Валек

Марат Конуров
ВАЛЕК

«Мерседес» рассекал желтую, выжженную степь Бетпак-далы. Редкие кустики саксаула, едва шевелились от тягучего знойного ветерка, намертво вцепившись в голую землю. Он залетал в салон, сквозь опущенные стекла, с острыми, невидимыми глазу песчинками, больно секущими лицо. Однако о том, чтобы поднять их, не могло быть и речи, тогда бы стало невыносимо дышать. По обе стороны избитого, плавившегося асфальта, неслась однообразная картина, навевая уныние на моего спутника.
- Боже мой, ну и скукотища! – словно читая мои мысли, протянул он, широко зевая.
- Это и есть знаменитая Бетпак-дала, Великая полупустыня! Летом она знойная, здесь всегда дует нудный суховей, превращая человеческую кожу в бронзу, а зимой сумасшедшие бураны безумствуют до такой степени, что переметает все дороги в округе.
- Проклятые места, я бы ни за что здесь не жил…
- Каждый живет там, где ему определила судьба… - невнятно пробормотал я.
- При чем здесь судьба? Жить надо там, где есть море и пальмы – мой спутник, наживший в наши смутные времена деньги на контрабанде, поправил изящные солнцезащитные очки и потянулся до хруста.
- Настоящая жизнь там!
- Жизнь настоящей может быть всюду… - упрямо возразил я.
- Нет, братан! Ха-ха-ха… ты не понимаешь,… вот наворуй «капусты» и махни в Испанию, в Валенсию! На побережье! Ах, какие там ходят женщины, уму не постижимо! Песок мелкий, точно сахарная пудра, лимонного цвета, а вино…? И ты в белом льняном костюме, рубаха на тебе вот так, смотри… - спутник задрал футболку, обнажая загорелую грудь – Нет, кайф там, братан…
Он еще что-то говорил, а мне неожиданно вспомнился удивительный, но непонятный для меня человек, Валек. И хотя прошло уже много лет, с тех пор, как я видел его в последний раз и память, словно пожелтевшая фотография, смутно отображала события тех дней, я вспомнил его настолько отчетливо, будто расстался с ним только вчера и вновь возразил спутнику, решившему, что и я предался сладким мечтаньям.
- Не для всех деньги что-то значат а, кроме того, есть еще и понятие-Родина…
- Чего, чего? – конрабандист от изумления приподнялся с места и сдернул с лица очки.
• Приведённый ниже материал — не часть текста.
-- ==== Sys2Proof/Certificates/Slice0/Obligations.lean ====
section
/-! DEFINITION. The statements for the provers, from the spec's numbered rules: one group per family of commands, each command's completion among them, then the rules over the whole machine. -/

open Sys2Proof Sys2Proof.Machine

/-! ### The block and its queue -/

/-- The front of the queue runs on the state with the queue's rest, and an empty queue idles. Log 1: the queue is the model's. -/
def Obligations.StepRunsFrontOrIdles : Prop :=
  (∀ (c : Instr) (rest : List Instr) (s : State), s.pending = c :: rest → step s = exec c { s with pending := rest }) ∧
  (∀ s : State, s.pending = [] → step s = .next s)

/-- No command stops the machine, and none changes the commands that wait (the queue is the model's, log 1). -/
def Obligations.EveryCommandAnswersAndKeepsTheQueue : Prop :=  ∀ (i : Instr) (s : State), ∃ t, exec i s = .next t ∧ t.pending = s.pending

/-! ### Power stage (02) -/

/-- R23, R24, R40 to R42, R45, R48, R49, R79, R152, R153, R154: a desaturation trip switches its segment off for the on-interval and opens an event, or completes a channel event, with four segments or with every one that was engaged at the first trip, one alone among them, which latches the channel off and raises CHn_HS, and with it BUS_A (96) or BUS_B (97), and so the safe state, when another latch of the bank that counts as another channel set within 1 µs of it; a solo event's close counts its trip; current with the channel off for 40 µs, R48's 20 µs held for 20 µs, and its pair and its unit for 20 µs marks the channel stuck, holds its freewheel stage off and raises CHn_STUCK; the leakage of a segment is evaluated once it has been on for 20 µs and every 500 µs of the on-interval after, and the second evaluation in a row above the limit retires the segment under RETIRE_AUTO and reports it, and without it makes the segment the channel's candidate; a unit with a member that has no segment left turns off and stays barred. What the model chose or read by inference here: logs 15, 90, 134 and 148, log 147 for the instants of the evaluations, log 138 for a unit whose turn-on still waits when its last segment is retired. -/
def Obligations.SegmentSafetyEvents : Prop :=
  (∀ (n : Fin 12) (seg : Fin 42) (ns : Fin 1000) (s : State),
    (s.ch n).hs.getLsbD seg = true → (s.ch n).desat = none → (s.ch n).hs &&& ~~~(setBit 0 seg) ≠ 0 →
    Gives (.desatTrip n seg ns) s (s.onCh n fun c =>
      { c with tripped := setBit c.tripped seg, hs := clearBit c.hs seg,
               desat := some ⟨nsTime s ns, c.hs, setBit 0 seg, false⟩ })) ∧
  (∀ (n : Fin 12) (seg : Fin 42) (ns : Fin 1000) (e : DesatEvent) (s : State),
    (s.ch n).hs.getLsbD seg = true → (s.ch n).desat = some e → e.channel = false → nsTime s ns ≤ e.first + 1000 →
    4 ≤ popcount (setBit e.trips seg) → s.clk.guardStop = false →
    ∃ t, exec (.desatTrip n seg ns) s = .next t ∧ (t.ch n).hs = 0 ∧ seen t (8 * n) ∧
      t.still = (s.onCh n fun c =>
        { c with desat := some { e with trips := setBit e.trips seg, channel := true }, dsLatch := true,
                 latchAt := some (nsTime s ns), prot := { c.prot with bits := setBit c.prot.bits 6 } }).still) ∧
  (∀ (n : Fin 12) (i : Fin 42) (e : DesatEvent) (s : State),
    (s.ch n).desat = some e → e.channel = false → e.trips = setBit 0 i →
    (((s.ch n).segs.getD i SegMon.reset).solo = []) →
    Completes (.desatEventClose n) s (s.onCh n fun c =>
      { c with desat := none, dssolo := sat 0xFFF (c.dssolo + 1), segs := c.segs.modify i fun m => { m with solo := [s.now] } })) ∧
  (∀ (n : Fin 12) (s : State),
    (∀ k, k < 12 → (k = n.val ∨ k / 2 = n.val / 2 ∨ leader s k = leader s n) →
      (s.ch k).hs = 0 ∧ ∃ t0, (s.ch k).darkAt = some t0 ∧ t0 + (if k = n.val then 40 else 20) ≤ guardNow s) → n < s.chans.length → (s.ch n).stuck = false →
    s.clk.guardStop = false → s.dev.phase ≠ .reset →
    ∃ t, exec (.stuckDetect n) s = .next t ∧ (t.ch n).fw = .off ∧ seen t (8 * n + 7) ∧
      t.still = (s.onCh n fun c => { c with stuck := true }).still) ∧
  (∀ (n : Fin 12) (seg : Fin 42) (s : State), leakDue s n seg = true → ((s.ch n).segs.getD seg SegMon.reset).leak = 0 →
    Gives (.gateLeakEval n seg true) s (onSeg n seg (fun m => { m with leak := 1, evalAt := some s.now }) s)) ∧
  (∀ (n : Fin 12) (seg : Fin 42) (s : State), leakDue s n seg = true →
    Gives (.gateLeakEval n seg false) s (onSeg n seg (fun m => { m with leak := 0, evalAt := some s.now }) s)) ∧
  (∀ (n : Fin 12) (seg : Fin 42) (s : State), leakDue s n seg = true → ((s.ch n).segs.getD seg SegMon.reset).leak ≠ 0 →
    (s.ch n).retired.getLsbD seg = false → s.dev.opts.getLsbD 0 = false → lightsOut s = false →
    Raises (.gateLeakEval n seg true) s
      ((onSeg n seg (fun m => { m with leak := 0, evalAt := some s.now }) s).onCh n fun c => { c with cand := some (seg.val, 1) }) [8 * n + 6]) ∧
  (∀ (n : Fin 12) (seg : Fin 42) (s : State), leakDue s n seg = true → ((s.ch n).segs.getD seg SegMon.reset).leak ≠ 0 →
    (s.ch n).retired.getLsbD seg = false → s.dev.opts.getLsbD 0 = true → n < s.chans.length → lightsOut s = false →
    ∃ t, exec (.gateLeakEval n seg true) s = .next t ∧ (t.ch n).retired = setBit (s.ch n).retired seg ∧ (t.ch n).hs.getLsbD seg = false ∧
      seen t (8 * n + if popcount (setBit (s.ch n).retired seg) = 5 then 5 else 6)) ∧
  (∀ (n u : Nat) (s : State), u = leader s n → u < s.chans.length → (s.ch n).alive = 0 → (s.ch u).drive ≠ .off →
    ((barIfDead n s).ch u).drive = .barred ∧ ∀ m ∈ members s u, ((barIfDead n s).ch m).hs = 0) ∧
  (∀ (n : Fin 12) (seg : Fin 42) (ns : Fin 1000) (e : DesatEvent) (s : State),
    (s.ch n).hs.getLsbD seg = true → (s.ch n).desat = some e → e.channel = false → nsTime s ns ≤ e.first + 1000 →
    e.engaged &&& ~~~(setBit e.trips seg) = 0 → s.clk.guardStop = false →
    ∃ t, exec (.desatTrip n seg ns) s = .next t ∧ (t.ch n).hs = 0 ∧ seen t (8 * n) ∧
      t.still = (s.onCh n fun c =>
        { c with desat := some { e with trips := setBit e.trips seg, channel := true }, dsLatch := true,
                 latchAt := some (nsTime s ns), prot := { c.prot with bits := setBit c.prot.bits 6 } }).still) ∧
  (∀ (n : Fin 12) (seg : Fin 42) (ns : Fin 1000) (s : State),
    (s.ch n).hs = setBit 0 seg → (s.ch n).desat = none → s.clk.guardStop = false →
    ∃ t, exec (.desatTrip n seg ns) s = .next t ∧ (t.ch n).hs = 0 ∧ seen t (8 * n) ∧
      t.still = (s.onCh n fun c =>
        { c with desat := some ⟨nsTime s ns, setBit 0 seg, setBit 0 seg, true⟩, dsLatch := true,
                 latchAt := some (nsTime s ns), prot := { c.prot with bits := setBit c.prot.bits 6 } }).still) ∧
  (∀ (n : Fin 12) (seg : Fin 42) (ns : Fin 1000) (e : DesatEvent) (k t' : Nat) (s : State),
    (s.ch n).hs.getLsbD seg = true → (s.ch n).desat = some e → e.channel = false → nsTime s ns ≤ e.first + 1000 →
    4 ≤ popcount (setBit e.trips seg) → s.clk.guardStop = false → k < 12 → k ≠ n → k / 6 = n / 6 → (s.ch k).latchAt = some t' →
    nsTime s ns / 50 - t' / 50 ≤ 20 → t' / 50 - nsTime s ns / 50 ≤ 20 → ((s.ch n).baseMode ≠ 3 ∨ leader s k ≠ leader s n) →
    ∃ t, exec (.desatTrip n seg ns) s = .next t ∧ seen t (if n.val < 6 then 96 else 97) ∧
      (((openWindows s).any fun w => lists s.flt w (if n.val < 6 then 96 else 97)) = false → t.flt.safe = true)) ∧
  (∀ (n i : Nat) (s : State), leakDue s n i = true ↔ ∃ t0, litAt (s.ch n) i = some t0 ∧ s.since t0 20 = true ∧
    ∀ e, ((s.ch n).segs.getD i SegMon.reset).evalAt = some e → t0 + 20 ≤ e → s.since e 500 = true) ∧
  (∀ (n : Fin 12) (seg : Fin 42) (above : Bool) (s : State), leakDue s n seg = false → Gives (.gateLeakEval n seg above) s s) ∧
  (∀ (n : Fin 12) (k : Nat) (s : State), k < 12 → (k = n.val ∨ k / 2 = n.val / 2 ∨ leader s k = leader s n) →
    ((s.ch k).hs ≠ 0 ∨ ∀ t0, (s.ch k).darkAt = some t0 → guardNow s < t0 + (if k = n.val then 40 else 20)) → Gives (.stuckDetect n) s s) ∧
  (∀ (n i : Nat) (s : State), n < s.chans.length →
    ((noteGates s).ch n).darkAt = (if (s.ch n).hs = 0 then some ((s.ch n).darkAt.getD (guardNow s)) else none) ∧
    litAt ((noteGates s).ch n) i = if (s.ch n).hs.getLsbD i then some ((litAt (s.ch n) i).getD s.now) else none)

/-- R27, R29, R45, R52, R83, R157, R409: a gate supply becomes ready, and a held turn-on of its unit proceeds once every member's is ready; it is barred when a member has no segment or the bank's battery is not OK. After 20 ms BST_UV is raised and the unit is barred, off with no gate of it changed until a new turn-on: an on-request, a retry that took BST_UV up, a battery's return or a map action of limp-home, and the end of no other hold; at BST_UV a unit in use is held off by rank 2 and its gates go off, where no self-test holds the channel. What the model chose or read by inference here: logs 3, 13 and 90. -/
def Obligations.GateSupplyCommands : Prop :=
  (∀ (n : Fin 12) (s : State), (∀ t, (s.ch (leader s n)).drive ≠ .waiting t) →
    Gives (.bstReady n) s (s.onCh n fun c => { c with bstLow := false, bstUv := false })) ∧
  (∀ (n : Fin 12) (t0 : Nat) (s x : State), x = (s.onCh n fun c => { c with bstLow := false, bstUv := false }) →
    (x.ch (leader x n)).drive = .waiting t0 → ((members x (leader x n)).all fun m => !(x.ch m).bstLow) = true →
    ((members x (leader x n)).all fun m => (x.ch m).alive != 0) = true → vbatOk x (leader x n) = true →
    Gives (.bstReady n) s (beginUnit (leader x n) x)) ∧
  (∀ (n : Fin 12) (t0 : Nat) (s : State), (s.ch (leader s n)).drive = .waiting t0 → s.since t0 20000 = true → s.clk.guardStop = false →
    Gives (.bstwaitTimeout n) s
      (raiseBstUv ((members s (leader s n)).filter fun m => (s.ch m).bstLow) (s.onCh (leader s n) fun c => { c with drive := .barred, cancelled := true })) ∧
    Raises (.bstwaitTimeout n) s
      (forEach ((members s (leader s n)).filter fun m => (s.ch m).bstLow) (fun m => setProt m 7) s) [98]) ∧
  (∀ (n : Fin 12) (s : State), (s.ch (leader s n)).drive ≠ .off → (s.ch (leader s n)).drive ≠ .barred →
    (∀ t, (s.ch (leader s n)).drive ≠ .waiting t) → s.clk.guardStop = false → underTest s n = false →
    Gives (.bstUvTurnoff n) s (raiseBstUv [n.val] (s.onCh n fun c => { c with bstLow := true, bstUv := true, uvHold := true })) ∧
    Raises (.bstUvTurnoff n) s
      (setProt n 7 (s.onCh n fun c => { c with bstLow := true, bstUv := true, uvHold := true })) [98]) ∧
  (∀ (n : Fin 12) (s : State), Gives (.bstUvRecovery n) s (s.onCh n fun c => { c with bstUv := false })) ∧
  (∀ (n : Fin 12) (t0 : Nat) (s x : State), x = (s.onCh n fun c => { c with bstLow := false, bstUv := false }) →
    (x.ch (leader x n)).drive = .waiting t0 → ((members x (leader x n)).any fun m => (x.ch m).bstLow) = true →
    Gives (.bstReady n) s x) ∧
  (∀ (n : Fin 12) (t0 : Nat) (s x : State), x = (s.onCh n fun c => { c with bstLow := false, bstUv := false }) →
    (x.ch (leader x n)).drive = .waiting t0 → ((members x (leader x n)).all fun m => !(x.ch m).bstLow) = true →
    (((members x (leader x n)).any fun m => (x.ch m).alive == 0) = true ∨ vbatOk x (leader x n) = false) →
    Gives (.bstReady n) s (x.onCh (leader x n) fun c => { c with drive := .barred })) ∧
  (∀ (n : Fin 12) (s : State), ((s.ch (leader s n)).drive = .off ∨ (s.ch (leader s n)).drive = .barred) →
    Gives (.bstUvTurnoff n) s (s.onCh n fun c => { c with bstLow := true, bstUv := true })) ∧
  (∀ (u m : Nat) (s : State), m ∈ members s u → (s.ch m).uvHold = true → (s.ch u).drive ≠ .off → u < s.chans.length →
    ((settleUnit u s).ch u).drive = .off ∧ ∀ k ∈ members s u, ((settleUnit u s).ch k).hs = 0) ∧
  (∀ (u : Nat) (s : State), (wantOf s u).1 ≠ .off → (s.ch u).want ≠ .off → (s.ch u).drive = .barred →
    ((wantOf s u).2 = true → (s.ch u).byLimp = true) →
    ((settleUnit u s).ch u).drive = .barred ∧ ∀ k, ((settleUnit u s).ch k).hs = (s.ch k).hs) ∧
  (∀ (n : Fin 12) (s : State), underTest s n = true →
    Gives (.bstUvTurnoff n) s (s.onCh n fun c => { c with bstLow := true, bstUv := true })) ∧
  (∀ (u : Nat) (s : State), (wantOf s u).1 ≠ .off → (s.ch u).want = .off → (s.ch u).cancelled = true → u < s.chans.length →
    ((settleUnit u s).ch u).drive = .barred ∧ ((settleUnit u s).ch u).cancelled = true ∧ ∀ k, ((settleUnit u s).ch k).hs = (s.ch k).hs) ∧
  (∀ (n : Nat) (cls : RetryClass) (s : State), leader s n < s.chans.length → n < s.chans.length →
    ((retryTurnOn n cls s).ch (leader s n)).cancelled =
      ((s.ch (leader s n)).cancelled && !(cls == .bst || (s.ch n).retry.taken.contains 98))) ∧
  (∀ (n : Nat) (s : State), (s.ch n).onReq = false → n < s.chans.length →
    ((requestOn n s).ch n).cancelled = false ∧ ((s.ch n).drive = .barred → ((requestOn n s).ch n).drive = .off ∧ ((requestOn n s).ch n).want = .off)) ∧
  (∀ (u : Nat) (s : State), s.limp.active = false → s.dev.struct = true → u < s.chans.length →
    ((enterLimp s).ch u).cancelled = ((s.ch u).cancelled && !((s.ch u).limpAct == 1 || (s.ch u).limpAct == 2)))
- Ты наверное перегрелся… вымолвил он, закуривая сигарету.
- Да нет… - опять-же невнятно пробормотал я, улетая в свои сомнения.
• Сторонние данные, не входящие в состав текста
/-! ### onPort -/

@[simp] theorem onPort_pending (s : State) (p : Port) (f : PortSt → PortSt) : (s.onPort p f).pending = s.pending := rfl
@[simp] theorem onPort_now (s : State) (p : Port) (f : PortSt → PortSt) : (s.onPort p f).now = s.now := rfl
@[simp] theorem onPort_free (s : State) (p : Port) (f : PortSt → PortSt) : (s.onPort p f).free = s.free := rfl
@[simp] theorem onPort_status (s : State) (p : Port) (f : PortSt → PortSt) : (s.onPort p f).status = s.status := rfl
@[simp] theorem onPort_lastRead (s : State) (p : Port) (f : PortSt → PortSt) : (s.onPort p f).lastRead = s.lastRead := rfl
@[simp] theorem onPort_dev (s : State) (p : Port) (f : PortSt → PortSt) : (s.onPort p f).dev = s.dev := rfl
@[simp] theorem onPort_pins (s : State) (p : Port) (f : PortSt → PortSt) : (s.onPort p f).pins = s.pins := rfl
@[simp] theorem onPort_chans (s : State) (p : Port) (f : PortSt → PortSt) : (s.onPort p f).chans = s.chans := rfl
@[simp] theorem onPort_timers (s : State) (p : Port) (f : PortSt → PortSt) : (s.onPort p f).timers = s.timers := rfl
@[simp] theorem onPort_tbase (s : State) (p : Port) (f : PortSt → PortSt) : (s.onPort p f).tbase = s.tbase := rfl
@[simp] theorem onPort_flt (s : State) (p : Port) (f : PortSt → PortSt) : (s.onPort p f).flt = s.flt := rfl
@[simp] theorem onPort_limp (s : State) (p : Port) (f : PortSt → PortSt) : (s.onPort p f).limp = s.limp := rfl
@[simp] theorem onPort_meas (s : State) (p : Port) (f : PortSt → PortSt) : (s.onPort p f).meas = s.meas := rfl
@[simp] theorem onPort_ses (s : State) (p : Port) (f : PortSt → PortSt) : (s.onPort p f).ses = s.ses := rfl
@[simp] theorem onPort_auth (s : State) (p : Port) (f : PortSt → PortSt) : (s.onPort p f).auth = s.auth := rfl
@[simp] theorem onPort_recovery (s : State) (p : Port) (f : PortSt → PortSt) : (s.onPort p f).recovery = s.recovery := rfl
@[simp] theorem onPort_flash (s : State) (p : Port) (f : PortSt → PortSt) : (s.onPort p f).flash = s.flash := rfl
@[simp] theorem onPort_dlatch (s : State) (p : Port) (f : PortSt → PortSt) : (s.onPort p f).dlatch = s.dlatch := rfl
@[simp] theorem onPort_flatch (s : State) (p : Port) (f : PortSt → PortSt) : (s.onPort p f).flatch = s.flatch := rfl
@[simp] theorem onPort_trust (s : State) (p : Port) (f : PortSt → PortSt) : (s.onPort p f).trust = s.trust := rfl
@[simp] theorem onPort_tap (s : State) (p : Port) (f : PortSt → PortSt) : (s.onPort p f).tap = s.tap := rfl
@[simp] theorem onPort_otp (s : State) (p : Port) (f : PortSt → PortSt) : (s.onPort p f).otp = s.otp := rfl
@[simp] theorem onPort_otpRead (s : State) (p : Port) (f : PortSt → PortSt) : (s.onPort p f).otpRead = s.otpRead := rfl
@[simp] theorem onPort_heldWords (s : State) (p : Port) (f : PortSt → PortSt) : (s.onPort p f).heldWords = s.heldWords := rfl
@[simp] theorem onPort_store (s : State) (p : Port) (f : PortSt → PortSt) : (s.onPort p f).store = s.store := rfl
@[simp] theorem onPort_nvs (s : State) (p : Port) (f : PortSt → PortSt) : (s.onPort p f).nvs = s.nvs := rfl
@[simp] theorem onPort_hold (s : State) (p : Port) (f : PortSt → PortSt) : (s.onPort p f).hold = s.hold := rfl
@[simp] theorem onPort_sup (s : State) (p : Port) (f : PortSt → PortSt) : (s.onPort p f).sup = s.sup := rfl
@[simp] theorem onPort_clk (s : State) (p : Port) (f : PortSt → PortSt) : (s.onPort p f).clk = s.clk := rfl
@[simp] theorem onPort_bist (s : State) (p : Port) (f : PortSt → PortSt) : (s.onPort p f).bist = s.bist := rfl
Образ Валька все явственней проступал передо мной, и мне до одури захотелось еще раз в жизни увидать его, и я принялся вспоминать все, что было с ним связано.
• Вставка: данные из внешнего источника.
@[simp] theorem chWrite_untouched (n o : Nat) (d : D28) (s : State) : Untouched s (chWrite n o d s).2 := by
  unfold chWrite
  split <;> simp [writeCtl, requestOn, requestOff, writeRetire, writeIlim, writeScth, writeI2t]

@[simp] theorem fltWrite_untouched (a : Access) (o : Nat) (d : D28) (s : State) : Untouched s (fltWrite a o d s).2 := by
  unfold fltWrite
  (repeat' split) <;> simp [writeAck, ackSource, writeInjen]

@[simp] theorem measWrite_untouched (a : Access) (o : Nat) (d : D28) (s : State) : Untouched s (measWrite a o d s).2 := by
  unfold measWrite
  (repeat' split) <;> simp [writeZero, writeCalsel, writeFresh, writeMeasCtl]

@[simp] theorem clkWrite_untouched (o : Nat) (d : D28) (s : State) : Untouched s (clkWrite o d s).2 := by
  unfold clkWrite
  split <;> simp

@[simp] theorem ownEffect_untouched (a : Access) (addr : Nat) (d : D28) (s : State) : Untouched s (ownEffect a addr d s).2 := by
  simp [ownEffect, writeLimpExit, leaveLimp, writeBistCmd, queueTest, writeArb, tbaseWrite, writeClap, clapTimer, clapUnrouted,
    nvsWrite, writeLogsel, portWrite, writeFpage, writeLen]

@[simp] theorem holdWord_untouched (addr : Nat) (d : D28) (s : State) : Untouched s (holdWord addr d s) := by simp [holdWord]

@[simp] theorem effect_untouched (a : Access) (addr : Nat) (d : D28) (s : State) : Untouched s (effect a addr d s).2 := by
  simp [effect, heldEffect]

@[simp] theorem commitPair_untouched (h : Port) (addr : Nat) (d : D28) (s : State) : Untouched s (commitPair h addr d s).2 := by
  unfold commitPair
  (repeat' split) <;> simp

@[simp] theorem writeWord_untouched (h : Port) (addr : Nat) (d : D28) (s : State) : Untouched s (writeWord h addr d s).2 := by
  unfold writeWord
  split <;> simp

@[simp] theorem dbgWord_untouched (addr : Nat) (d : D28) (s : State) : Untouched s (dbgWord addr d s).2 := by
  unfold dbgWord
  split <;> simp

@[simp] theorem noteLast_untouched (h : Port) (src addr : Nat) (st : BitVec 8) (s : State) : Untouched s (noteLast h src addr st s) := by
  simp [noteLast]

@[simp] theorem hostWrite_untouched (h : Port) (addr : Nat) (d : D28) (s : State) : Untouched s (hostWrite h addr d s).2 := by simp [hostWrite]

@[simp] theorem hostCommit_untouched (h : Port) (addr : Nat) (d : D28) (s : State) : Untouched s (hostCommit h addr d s).2 := by simp [hostCommit]

@[simp] theorem armCommit_untouched (h : Port) (addr : Nat) (d : D28) (s : State) : Untouched s (armCommit h addr d s).2 := by
  unfold armCommit
  split <;> simp

@[simp] theorem accessWord_untouched (a : Access) (addr : Nat) (d : D28) (s : State) : Untouched s (accessWord a addr d s).2 := by
  unfold accessWord
  split <;> simp

@[simp] theorem writeRow_untouched (a : Access) (addr : Nat) (d : D28) (s : State) : Untouched s (writeRow a addr d s) := by simp [writeRow]

/-! ### Frames -/

@[simp] theorem queueFrame_untouched (h : Port) (ws : List W36) (s : State) : Untouched s (queueFrame h ws s) := by simp [queueFrame]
Теперь я уже и не помню, стал ли я повествовать спутнику, или лишь раздумывать о нем, но кажется, я все-таки рассказал, и он мне что-то возражал. Нет, он не возражал, он рассмеялся и обозвал его дуралеем, а я промолчал,… но точно помню, что все внутри меня, склонялось на сторону Валька.

***
            
            Никто, даже сам Ладуш не мог бы теперь сказать, откуда появился Валек. Он возник на залитом солнцем дворе КПЗ, точно заблудившийся суфий. Весь его необыкновенный облик говорил о человеке, давно отрекшегося от мирских забот, материальных благ. Задрав патлатую голову вверх, беспомощно щуря выблекшие глаза, он глядел на безжалостное небесное светило. А может, обозревал вышагивающего по самому краю растрескавшегося, дощатого забора, безмолвного часового, мерные шаги которого могли его раздражать. Лицо его изрезанное пунктирами тонких морщин, к изумлению наблюдавших за ним, ощерилось вдруг в крайнем восторге. В путаной серой бороде возник темный провал и в нем неожиданно зажелтел уцелевший квадратик зуба.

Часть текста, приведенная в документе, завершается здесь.